> **Task item**
First find the line with "def Obligations.JobVerbs : Prop" in the entries below, then set down exactly every line through the line with "r.part = p.val", that line included.

> **Data supplied**
/-- The state in which a verb takes effect, and the verb: no part of its message is kept, and a SIGNAL is counted. -/
def verbTurn (s : State) (f : RxFrame) (n : Fin 64) (m : RxMsg) : Option (State × PartialMsg) :=
  (atTurn s f (.sess n) m).map (fun a =>
    (linkMod a.1 (.sess n) (fun l =>
      { l with msg := none, gotSig := if m.op = 0x13 then (l.gotSig + 1) % 65536 else l.gotSig }), joinMsg none a.2))

/-- R98, R321, R341, R361, R368, R369, R464, R473: the verbs of a session that are not job verbs. A WRITE is answered with
the status of its placement, READ and DUMP_READ by their data, and a frame of accesses by the accesses it names; a SIGNAL is
applied; CONN_SET and COMM_SET answer their status after they have acted. -/
def Obligations.SessionVerbs : Prop :=
  ∀ (s : State) (f : RxFrame) (n : Fin 64) (m : RxMsg) (u : State) (v : PartialMsg) (e : Endpoint) (p : Fin 16)
    (bs : List Byte), s.Canonical → WholeVerb s f n m → verbTurn s f n m = some (u, v) → e = .sess n →
    p = (linkGet s e).owner → bs = v.payload.flatten →
    (m.op = 0x10 → (∃ t, Sys2Proof.Machine.exec (.remoteWrite f) s = .next t ∧ (t = afterFrame m.dgen p e m (sendStatus u e m.psn v.status)))) ∧
    (m.op = 0x11 → (∃ t, Sys2Proof.Machine.exec (.remoteRead f) s = .next t ∧ (t = afterFrame m.dgen p e m (hostReadVerb u n v)))) ∧
    (m.op = 0x13 → (∃ t, Sys2Proof.Machine.exec (.remoteSignal f) s = .next t ∧ (t = afterFrame m.dgen p e m (hostSignal u n v)))) ∧
    (m.op = 0x24 → (∃ t, Sys2Proof.Machine.exec (.dumpRead f) s = .next t ∧ (t = afterFrame m.dgen p e m (dumpReadVerb u n v)))) ∧
    (m.op = 0x25 → (∃ t, Sys2Proof.Machine.exec (.connSet f) s = .next t ∧ (t = afterFrame m.dgen p e m
      (sendStatus (connSet u bs (hideMask (linkGet u e).key "CONN-SECRET" m.psn)).1 e m.psn
        (connSet u bs (hideMask (linkGet u e).key "CONN-SECRET" m.psn)).2)))) ∧
    (m.op = 0x26 → (∃ t, Sys2Proof.Machine.exec (.commSet f) s = .next t ∧ (
      t = afterFrame m.dgen p e m (sendStatus (commSet u bs).1 e m.psn (commSet u bs).2)))) ∧
    (m.op = 0x20 → (∃ t, Sys2Proof.Machine.exec (.regRead f) s = .next t ∧ (t = afterFrame m.dgen p e m
      (frameAccesses u n ⟨m.op, 0, 0, 0, m.psn, 0, 0, 0, 0, m.ext, m.payload, 0⟩)))) ∧
    (m.op = 0x21 → (∃ t, Sys2Proof.Machine.exec (.regWrite f) s = .next t ∧ (t = afterFrame m.dgen p e m
      (frameAccesses u n ⟨m.op, 0, 0, 0, m.psn, 0, 0, 0, 0, m.ext, m.payload, 0⟩)))) ∧
    (m.op = 0x23 → (∃ t, Sys2Proof.Machine.exec (.counterRead f) s = .next t ∧ (t = afterFrame m.dgen p e m
      (frameAccesses u n ⟨m.op, 0, 0, 0, m.psn, 0, 0, 0, 0, m.ext, m.payload, 0⟩))))

/-- Nothing keeps a verb of Pp from taking effect when it arrives (R44, R443, Table 18-7). -/
structure VerbFree (s : State) (p : Fin 16) : Prop where
  active : (s.part p).active = none
  stops : (s.part p).stopWaiting = []
  queue : (s.part p).queue = []
  admits : s.admits = []
  admitting : admittingPart s = none
  dump : s.dump.busy ≠ some p
  hold : thermalHold s = false

/-- R41 to R44, R48, R49, R82, Table 2-5: what the job verbs of the device owner do to their partition, in the states that
accept them. -/
def Obligations.JobVerbs : Prop :=
  ∀ (s : State) (f : RxFrame) (n : Fin 64) (m : RxMsg) (p : Fin 16) (r : AdmitRecord) (l : LoadRecord) (k : Nat),
    s.Canonical → WholeVerb s f n m → (linkGet s (.sess n)).level = .owner → VerbFree s p →
    (m.op = 0x30 → parseAdmit m.payload.flatten (hideMask (linkGet s (.sess n)).key "ADMIT-CRED" m.psn) = some r →
      r.part = p.val → leAt m.payload.flatten 0 1 = p.val → (s.part p).state = .free → admitCode s r = none →
      (∃ t, Sys2Proof.Machine.exec (.admitVerb f) s = .next t ∧ ((t.part p).admitting = true ∧ (t.part p).state = .free ∧ (t.part p).shape = r.shape ∧
        (t.part p).origin = r.origin ∧ (t.part p).connMap = freeConns s r.conns ∧
        (t.part p).active = some ⟨.admission r, ⟨n, m.dgen, m.psn⟩, false⟩ ∧
        (t.part p).mem.pages = freeFrames s.frames upperFrames 0 r.u ++ (freeLower s (r.lT + r.lR)).take r.lT ∧
        (∀ id ∈ (t.part p).mem.pages, Sparse.get 0 t.frames id = 1 + p.val)))) ∧
    (m.op = 0x31 → parseLoad m.payload.flatten = some l → leAt m.payload.flatten 0 1 = p.val →
      loadAllowed (s.part p).state = true →
      (∃ t, Sys2Proof.Machine.exec (.loadVerb f) s = .next t ∧ ((t.part p).state = .loaded ∧ (t.part p).job.seed = l.seed ∧
        (t.part p).sF = boundStream l.fEntry ∧ (t.part p).sB = boundStream l.bEntry ∧ (t.part p).sU = boundStream l.uEntry ∧
        (t.part p).faultCause = 0 ∧ t.mem = s.mem ∧
        (k < 64 * ((s.part p).soCount + 1) → soGet t ((s.part p).soBase * 64 + k) =
          ⟨0, (soGet s ((s.part p).soBase * 64 + k)).epoch + 1, false⟩)))) ∧
    (m.op = 0x32 → leAt m.ext 0 1 = p.val →
      ((s.part p).state = .loaded ∨ ((s.part p).state = .stopped ∧ (s.part p).resumable = true)) →
      (coresOn s (s.part p) = false → (∃ t, Sys2Proof.Machine.exec (.startVerb f) s = .next t ∧ ((t.part p).starting = true ∧
        (t.part p).state = (s.part p).state))) ∧
      (coresOn s (s.part p) = true → (∃ t, Sys2Proof.Machine.exec (.startVerb f) s = .next t ∧ (∃ a, verbTurn s f n m = some a ∧
        t = afterFrame m.dgen (linkGet s (.sess n)).owner (.sess n) m
          (beginRun (carry a.1 p ⟨.start, ⟨n, m.dgen, m.psn⟩, false⟩) p))))) ∧
    (m.op = 0x33 → leAt m.ext 0 1 = p.val → leAt m.ext 1 1 = 0 → (s.part p).state = .running →
      (∃ t, Sys2Proof.Machine.exec (.stopBoundary f) s = .next t ∧ ((t.part p).state = .stopping ∧ (t.part p).stopMode = .boundary ∧
        (t.part p).stopTarget = some (max (s.part p).sF.step (max (s.part p).sB.step (s.part p).sU.step) + 1)))) ∧
    (m.op = 0x33 → leAt m.ext 0 1 = p.val → leAt m.ext 1 1 = 1 → (s.part p).state = .running → Settled (s.part p) →
      (∀ st, ∀ q ∈ ((s.part p).stream st).flight, q.wait ≠ .pref) →
      (∃ t, Sys2Proof.Machine.exec (.stopHalt f) s = .next t ∧ ((t.part p).state = .stopping ∧ (t.part p).stopMode = .halt ∧
        (t.part p).halted = true ∧ (t.part p).mem.prefQ = (s.part p).mem.prefQ.filter (fun q => q.src.isSome)))) ∧
    (m.op = 0x34 → leAt m.ext 0 1 = p.val → (s.part p).state ≠ .free → (s.part p).state ≠ .scrubbing →
      ((s.part p).state ≠ .running → (s.part p).state ≠ .stopping →
        (∃ t, Sys2Proof.Machine.exec (.release f) s = .next t ∧ ((t.part p).state = .scrubbing ∧ (t.part p).credential = [] ∧
          (∀ st, (t.part p).stream st = Stream.idle)))) ∧
      ((s.part p).state = .running ∨ (s.part p).state = .stopping → Settled (s.part p) →
        (∀ st, ∀ q ∈ ((s.part p).stream st).flight, q.wait ≠ .pref) →
        (∃ t, Sys2Proof.Machine.exec (.release f) s = .next t ∧ ((t.part p).state = .scrubbing ∧ (t.part p).credential = [] ∧
          (t.part p).halted = true))))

> **Response area**
def Obligations.JobVerbs : Prop :=
  ∀ (s : State) (f : RxFrame) (n : Fin 64) (m : RxMsg) (p : Fin 16) (r : AdmitRecord) (l : LoadRecord) (k : Nat),
    s.Canonical → WholeVerb s f n m → (linkGet s (.sess n)).level = .owner → VerbFree s p →
    (m.op = 0x30 → parseAdmit m.payload.flatten (hideMask (linkGet s (.sess n)).key "ADMIT-CRED" m.psn) = some r →
      r.part = p.val → leAt m.payload.flatten 0 1 = p.val → (s.part p).state = .free → admitCode s r = none →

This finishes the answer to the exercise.